Class: SkillBench::Agent::Runner

Inherits:

Object

Object
SkillBench::Agent::Runner

show all

Defined in:: lib/skill_bench/agent/runner.rb

Overview

Responsible for executing a specific scenario (baseline or context-hydrated) within an isolated sandbox. Handles the system prompt generation and agent execution.

Class Method Summary collapse

.call(params) ⇒ Array<String, String>

Executes the agent run scenario.

Instance Method Summary collapse

#call ⇒ Array<String, String>

Runs the evaluation scenario and captures the results.
#initialize(params) ⇒ Runner constructor

A new instance of Runner.

Constructor Details

#initialize(params) ⇒ `Runner`

Returns a new instance of Runner.

Parameters:

params (Hash) —

The configuration parameters for the run.

# File 'lib/skill_bench/agent/runner.rb', line 27

def initialize(params)
  @mode = validate_mode(params.fetch(:mode))
  @full_eval_path = params.fetch(:full_eval_path)
  @task_content = params.fetch(:task_content)
  @client_params = params.fetch(:client_params, {})

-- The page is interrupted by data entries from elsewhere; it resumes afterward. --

-- ==== Sys2Proof/Machine/RegWrite.lean ====
section
/-!
DEFINITION. What a write of a register does: each register whose write has a row of its own calls that row's operation; every
other write follows the access types of its fields (R9).
Readings and choices: logs 6, 50 of notes/assumptions.
-/

namespace Sys2Proof.Machine

/-- The word `v` with field `f` as it stands in `old`. -/
def Fld.keep (f : Fld) (old v : Word) : Word := f.put v (f.get old)

/-- `v` has field `f` other than 0. -/
def Fld.on (f : Fld) (v : Word) : Bool := f.get v != 0

/-- The block changed by `f` where field `x` of the written word is other than 0. -/
def Blk.onBit (b : Blk) (x : Fld) (v : Word) (f : Blk → Blk) : Blk := b.when (x.on v) f

/-- A write of register `r` in which field `f` keeps its value. -/
def Blk.plainBut (b : Blk) (r : RegName) (i : Nat) (f : Fld) (v : Word) : Blk := b.plainWrite r i (f.keep (b.reg r i) v)

/-- ENC_CFG_WRITE (R35): the validity of the timebases that use the channel follows at the next tick. -/
def Blk.encCfgWrite (b : Blk) (e : Nat) (v : Word) : Blk := b.plainWrite .ENC_CFG e v

/-- TB_CFG: KIND of TB0 to TB3 is fixed (R35). -/
def Blk.tbCfgWrite (b : Blk) (n : Nat) (v : Word) : Blk :=
  if n ≤ 3 then b.plainBut .TB_CFG n F.TB_CFG_KIND v else b.plainWrite .TB_CFG n v

/-- TASK_CTRL of task `t` (R71, R72, R79 to R82, R88). -/
def Blk.taskCtrlWrite (b : Blk) (t : Nat) (v : Word) : Blk :=
  let was := b.flag F.TASK_CTRL_EN t
  let man := b.flag F.TASK_CTRL_MAN t
  let old := b.reg .TASK_CTRL t
  let b := b.plainWrite .TASK_CTRL t (F.TASK_CTRL_EN.keep old (F.TASK_CTRL_MAN.keep old v))
  let b := b.when (F.TASK_CTRL_MAN.on v != man) fun b => b.taskMan t (F.TASK_CTRL_MAN.on v)
  let b := (b.onBit F.TASK_CTRL_PL_CLR v fun b => b.taskPlClr t).onBit F.TASK_CTRL_SWAP v fun b => b.taskSwap t
  if F.TASK_CTRL_EN.on v then b.taskEnable t else b.when was fun b => b.taskDisable t

/-- SOL_CTRL of valve channel `c` (R167). -/
def Blk.solCtrlWrite (b : Blk) (c : Nat) (v : Word) : Blk :=
  let was := b.flag F.SOL_CTRL_EN c
  let b := (b.onBit F.SOL_CTRL_TRIP_CLR v fun b => b.solTripClear c).onBit F.SOL_CTRL_FLT_CLR v fun b => b.solFaultClear c
  if F.SOL_CTRL_EN.on v then b.when (!was) fun b => b.solEnable c else b.when was fun b => b.solDisable c

/-- LSW_CTRL of switch channel `c` (R178). -/
def Blk.lswCtrlWrite (b : Blk) (c : Nat) (v : Word) : Blk :=
  let was := b.flag F.LSW_CTRL_EN c
  let b := (b.onBit F.LSW_CTRL_TRIP_CLR v fun b => b.lswTripClear c).onBit F.LSW_CTRL_FLT_CLR v fun b => b.lswFaultClear c
  if F.LSW_CTRL_EN.on v then b.when (!was) fun b => b.lswEnable c else b.when was fun b => b.lswDisable c

/-- LSW_CFG of switch channel `c` (R185). -/
def Blk.lswCfgWrite (b : Blk) (c : Nat) (v : Word) : Blk :=
  let was := b.flag F.LSW_CFG_OL_EN c
  (b.plainWrite .LSW_CFG c v).when (was && !F.LSW_CFG_OL_EN.on v) fun b => b.openLoadDisable c

/-- CAM_CTRL of pipeline `p` (R228). -/
def Blk.camCtrlWrite (b : Blk) (p : Nat) (v : Word) : Blk :=
  let was := b.flag F.CAM_CTRL_EN p
  let b := b.plainBut .CAM_CTRL p F.CAM_CTRL_EN v
  if F.CAM_CTRL_EN.on v then b.camEnable p else b.when was fun b => b.camDisable p

/-- FUS_CTRL (R250). -/
def Blk.fusCtrlWrite (b : Blk) (v : Word) : Blk :=
  let was := b.flag F.FUS_CTRL_EN 0
  let b := b.plainBut .FUS_CTRL 0 F.FUS_CTRL_EN v
  if F.FUS_CTRL_EN.on v then b.fusionEnable else b.when was fun b => b.fusionDisable

/-- GNSS_CTRL (R281). -/
def Blk.gnssCtrlWrite (b : Blk) (v : Word) (err : Nat) : Blk :=
  let was := b.flag F.GNSS_CTRL_EN 0
  let b := b.plainBut .GNSS_CTRL 0 F.GNSS_CTRL_EN v
  if F.GNSS_CTRL_EN.on v then b.when (!was) fun b => b.gnssEnable else b.when was fun b => b.gnssDisable err

/-- FN_MODE of function `n`: the request is taken in the next round (R127). -/
def Blk.fnModeWrite (b : Blk) (n : Nat) (v : Word) : Blk :=
  let b := b.plainWrite .FN_MODE n v
  b.setFn n { b.fn n with req := true }

/-- YLD_CTRL (R290). -/
def Blk.yldCtrlWrite (b : Blk) (v : Word) : Blk :=
  ((b.plainWrite .YLD_CTRL 0 v).onBit F.YLD_CTRL_JOB_OPEN v Blk.jobOpen).onBit F.YLD_CTRL_JOB_CLOSE v Blk.jobClose

/-- PORT_CTRL of port `p` (R334). -/
def Blk.portCtrlWrite (b : Blk) (p : Nat) (v : Word) : Blk :=
  if F.PORT_CTRL_EN.on v then b.portEnable p else b.portDisable p

/-- PD_CTRL of domain `d` (R374, R379, R380). -/
def Blk.pdCtrlWrite (b : Blk) (d : Nat) (v : Word) (err : Nat) : Blk :=
  let b := b.plainBut .PD_CTRL d F.PD_CTRL_ON v
  if F.PD_CTRL_ON.on v then b.domainRequest d
  else if F.PD_CTRL_FORCE.on v then b.domainForceOff d err
  else b.domainOffRequest d

/-- ETH_CTRL of port `e` (R341). -/
def Blk.ethCtrlWrite (b : Blk) (e : Nat) (v : Word) : Blk :=
  let b := b.plainBut .ETH_CTRL e F.ETH_CTRL_EN v
  if F.ETH_CTRL_EN.on v then b.setFld F.ETH_CTRL_EN e 1 else b.ethDisable e

/-- CAN_CTRL of controller `k` (R342, R344). -/
def Blk.canCtrlWrite (b : Blk) (k : Nat) (v : Word) (bus : Option Bool) : Blk :=
  let was := b.flag F.CAN_CTRL_EN k
  let b := b.plainBut .CAN_CTRL k F.CAN_CTRL_EN v
  let b := if F.CAN_CTRL_EN.on v then b.canEnable k else b.when was fun b => b.canDisable k bus
  b.onBit F.CAN_CTRL_RESTART v fun b => b.canRestart k

/-- FLEET_CTRL (R351, R353). -/
def Blk.fleetCtrlWrite (b : Blk) (v : Word) : Blk :=
  let b := b.onBit F.FLEET_CTRL_UNPAIR v Blk.fleetUnpair
  if F.FLEET_CTRL_EN.on v then b.setFld F.FLEET_CTRL_EN 0 1 else b.fleetDisable

/-- BOOT_UPD_CMD (R406, R407). -/
def Blk.updCmdWrite (b : Blk) (v : Word) : Blk :=
  ((b.onBit F.BOOT_UPD_CMD_ABORT v Blk.stageAbort).onBit F.BOOT_UPD_CMD_DISCARD v Blk.stageDiscard).onBit
    F.BOOT_UPD_CMD_STAGE v Blk.updateStage

/-- DBG_CTRL (R445, R447). -/
def Blk.dbgCtrlWrite (b : Blk) (mid : Nat) (v : Word) : Blk :=
  (b.onBit F.DBG_CTRL_FREEZE v fun b => b.freezeRegister mid).onBit F.DBG_CTRL_RESTART v Blk.dbgRestart

/-- The effect of a write of `v` to register `r`, index `i`, by master `mid`. -/
def Blk.regWrite (b : Blk) (mid : Nat) (r : RegName) (i : Nat) (v : Word) (x : WriteEnv) : Blk :=
  match r with
  | .SYS_FAULT_LATCH => b.classSeenClear v
  | .TBU_SNAP => b.onBit F.TBU_SNAP_SNAP v Blk.tbuSnap
  | .TB2_SET_LO => b.tb2SetLow v
  | .TB2_SET_HI => b.tb2LoadWrite v none
  | .TB_CFG => b.tbCfgWrite i v
  | .ENC_CFG => b.encCfgWrite i v
  | .SLOT_CTRL => b.slotCtrlWrite i v
  | .SLOT_COUNT_LO => b.slotCountLow i v
  | .SLOT_COUNT_HI => b.slotCountHigh i v none
  | .SLOT_PERIOD_LO => b.slotPeriodWrite i (some v) none
  | .SLOT_PERIOD_HI => b.slotPeriodWrite i none (some v)
  | .TASK_CTRL => b.taskCtrlWrite i v
  | .SOL_CTRL => b.solCtrlWrite i v
  | .LSW_CTRL => b.lswCtrlWrite i v
  | .LSW_CFG => b.lswCfgWrite i v
  | .LSW_LIMP_REL =>
    b.limpRelease (BitVec.ofNat 8 (F.LSW_LIMP_REL_ZS8_REL.get v)) (BitVec.ofNat 8 (F.LSW_LIMP_REL_ZP16_REL.get v))
  | .AIN_CFG => b.ainCfgWrite i v
  | .CAM_CTRL => b.camCtrlWrite i v
  | .CCI_CMD => if F.CCI_CMD_START.on v then b.cciStart i v else b.plainWrite .CCI_CMD i v
  | .PS_COMMIT => b.onBit F.PS_COMMIT_COMMIT v fun b => b.paramCommit i (F.PS_COMMIT_DELAY.get v) x.late
  | .ST_COMMIT => b.onBit F.ST_COMMIT_COMMIT v fun b => b.addressCommit (i / 4) (i % 4) x.late
  | .FUS_CTRL => b.fusCtrlWrite v
  | .MODEL_CMD => b.onBit F.MODEL_CMD_LOAD v fun b => b.modelLoad i
  | .GNSS_CTRL => b.gnssCtrlWrite v x.err
  | .GNSS_NAV_SNAP => b.onBit F.GNSS_NAV_SNAP_SNAP v Blk.navSnap
  | .HPC_FIELD => b.fieldLoadRow (F.HPC_FIELD_SLOT.get v)
  | .FN_MODE => b.fnModeWrite i v
  | .YLD_CTRL => b.yldCtrlWrite v
  | .YLD_ACK => b.setAck v
  | .YLD_EXPORT => b.onBit F.YLD_EXPORT_START v Blk.exportStart
  | .FAB_ROLE => b.roleRequest v
  | .PORT_CTRL => b.portCtrlWrite i v
  | .XD_CTRL => b.onBit F.XD_CTRL_GO v fun b => b.transferStart i true
  | .ACC_LOG_RD => b.logReadAdvance v
  | .PD_CTRL => b.pdCtrlWrite i v x.err
  | .COOL_HOST => b.coolHostWrite i (F.COOL_HOST_HOST.get v)
  | .BOOT_UPD_CMD => b.updCmdWrite v
  | .ETH_CTRL => b.ethCtrlWrite i v
  | .CAN_CTRL => b.canCtrlWrite i v x.bus
  | .FLEET_CTRL => b.fleetCtrlWrite v
  | .FLEET_ROLE => b.fleetRoleRequest v
  | .DBG_CTRL => b.dbgCtrlWrite mid v
  | _ => b.plainWrite r i v

/-- A write of the register starts something that uses other registers, which the same access may cover. -/
def RegName.starts : RegName → Bool
  | .TBU_SNAP | .TB2_SET_HI | .SLOT_CTRL | .TASK_CTRL | .SOL_CTRL | .LSW_CTRL | .LSW_LIMP_REL | .CAM_CTRL | .CCI_CMD
  | .PS_COMMIT | .ST_COMMIT | .FUS_CTRL | .MODEL_CMD | .GNSS_CTRL | .GNSS_NAV_SNAP | .HPC_FIELD | .FN_MODE | .YLD_CTRL
  | .YLD_EXPORT | .FAB_ROLE | .PORT_CTRL | .XD_CTRL | .PD_CTRL | .COOL_HOST | .BOOT_UPD_CMD | .ETH_CTRL | .CAN_CTRL
  | .FLEET_CTRL | .FLEET_ROLE | .DBG_CTRL => true
  | _ => false

/-- The register words that an access of `n` words at local address `a` covers, each with its data. -/
def writtenWords (a : Nat) (data : BitVec 128) (n : Nat) : List (RegName × Nat × Word) :=
  (List.range n).filterMap fun k =>
    (regAt (a - regBase + 4 * k)).map fun r => (r.1, r.2, data.extractLsb' (32 * k) 32)

/-- An access of `n` register words takes effect on one edge (R7): every register that only holds a value has the written one
before a write that starts something acts; otherwise the lowest word is first (log 50). -/
def Blk.regWrites (b : Blk) (mid a : Nat) (data : BitVec 128) (x : WriteEnv) (n : Nat) : Blk :=
  let l := writtenWords a data n
  (l.filter (fun w => !w.1.starts) ++ l.filter (fun w => w.1.starts)).foldl (fun b w => b.regWrite mid w.1 w.2.1 w.2.2 x) b

/-- A write of `width` bits at local address `a` takes effect: in a register block, or in memory (R6). -/
def Blk.writeAddr (b : Blk) (mid a width : Nat) (data : BitVec 128) (x : WriteEnv) : Blk :=
  if regionOf a = some .regs then b.regWrites mid a data x (width / 32)
  else b.writeMem a (width / 8) (data.toNat % 2 ^ width)

/-- REGISTER_WRITE (R9): a write to register words by master `mid` takes effect. -/
def Blk.registerWrite (b : Blk) (mid addr width : Nat) (data : BitVec 128) (x : WriteEnv) : Blk :=
  b.when (decide (b.mod.phase ≠ .off) && !b.frozen && formOk addr width && regionOf addr == some .regs) fun b =>
    b.regWrites mid addr data x (width / 32)

/-! ## Acceptance (R19, R361) -/

/-- An access waits for target `t` and has arrived by edge `e`; the queue of a DRAM channel in band 3 stalls (R388), and a unit's own
access does not overtake an earlier one of that unit (log 6). -/
def Blk.mayAccept (b : Blk) (t e : Nat) (a : Access) : Bool :=
  targetNo a.addr == some t && decide (a.edge ≤ e) && !b.stalled a.addr &&
    (a.who != .unit || (b.bus.waiting.find? fun x => x.who == .unit && x.mid == a.mid) == some a)

/-- The access that target `t` accepts on edge `e`. -/
def Blk.nextAccess (b : Blk) (t e : Nat) : Option Access :=
  (b.bus.waiting.filter (b.mayAccept t e)).foldl (fun acc a =>
    match acc with
    | none => some a
    | some y => if a.first y then some a else some y) none

/-- An accepted access completes (R19). -/
def Blk.complete (b : Blk) (a : Access) (x : WriteEnv) : Blk :=
  match a.op with
  | .read =>
    let v := BitVec.ofNat 128 (b.readAddr a.addr (a.width / 8))
    (b.answer ⟨a.who, .read, .ok, v⟩).respond
  | .write => ((b.writeAddr a.mid a.addr a.width a.data x).answer ⟨a.who, .write, .ok, 0⟩).respond

/-- ACCESS_ACCEPT (R19): target `t` accepts an access on LECLK edge `e`, later than that of its last acceptance. -/
def Blk.accessAccept (b : Blk) (t e : Nat) (x : WriteEnv) : Blk :=
  b.when (b.computeRuns && b.supply != 2 && decide (SMap.get b.bus.lastEdge t 0 ≤ e)) fun b =>
    match b.nextAccess t e with
    | none => b
    | some a =>
      { b with bus := { b.bus with
        waiting := b.bus.waiting.erase a, lastEdge := NMap.set b.bus.lastEdge t (e + 1) 0 } }.complete a x

end Sys2Proof.Machine
end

  @source_path = params[:source_path]
  @base_path = params[:base_path]
end

Class Method Details

.call(params) ⇒ `Array<String, String>`

Executes the agent run scenario.

Parameters:

params (Hash) —

The configuration parameters for the run.

Options Hash (params):

:mode (Symbol) —

The mode to run in (‘:baseline` or `:context`).
:full_eval_path (Pathname) —

The path to the evaluation directory.
:task_content (String) —

The task description.
:client_params (Hash) —

Parameters for the LLM client.
:source_path (String) —

Required if mode is ‘:context`.
:base_path (Pathname) —

Required if mode is ‘:context`.

Returns:

(Array<String, String>) —

The agent’s final answer and the git diff.



22
23
24

# File 'lib/skill_bench/agent/runner.rb', line 22

def self.call(params)
  new(params).call
end

Instance Method Details

#call ⇒ `Array<String, String>`

Runs the evaluation scenario and captures the results.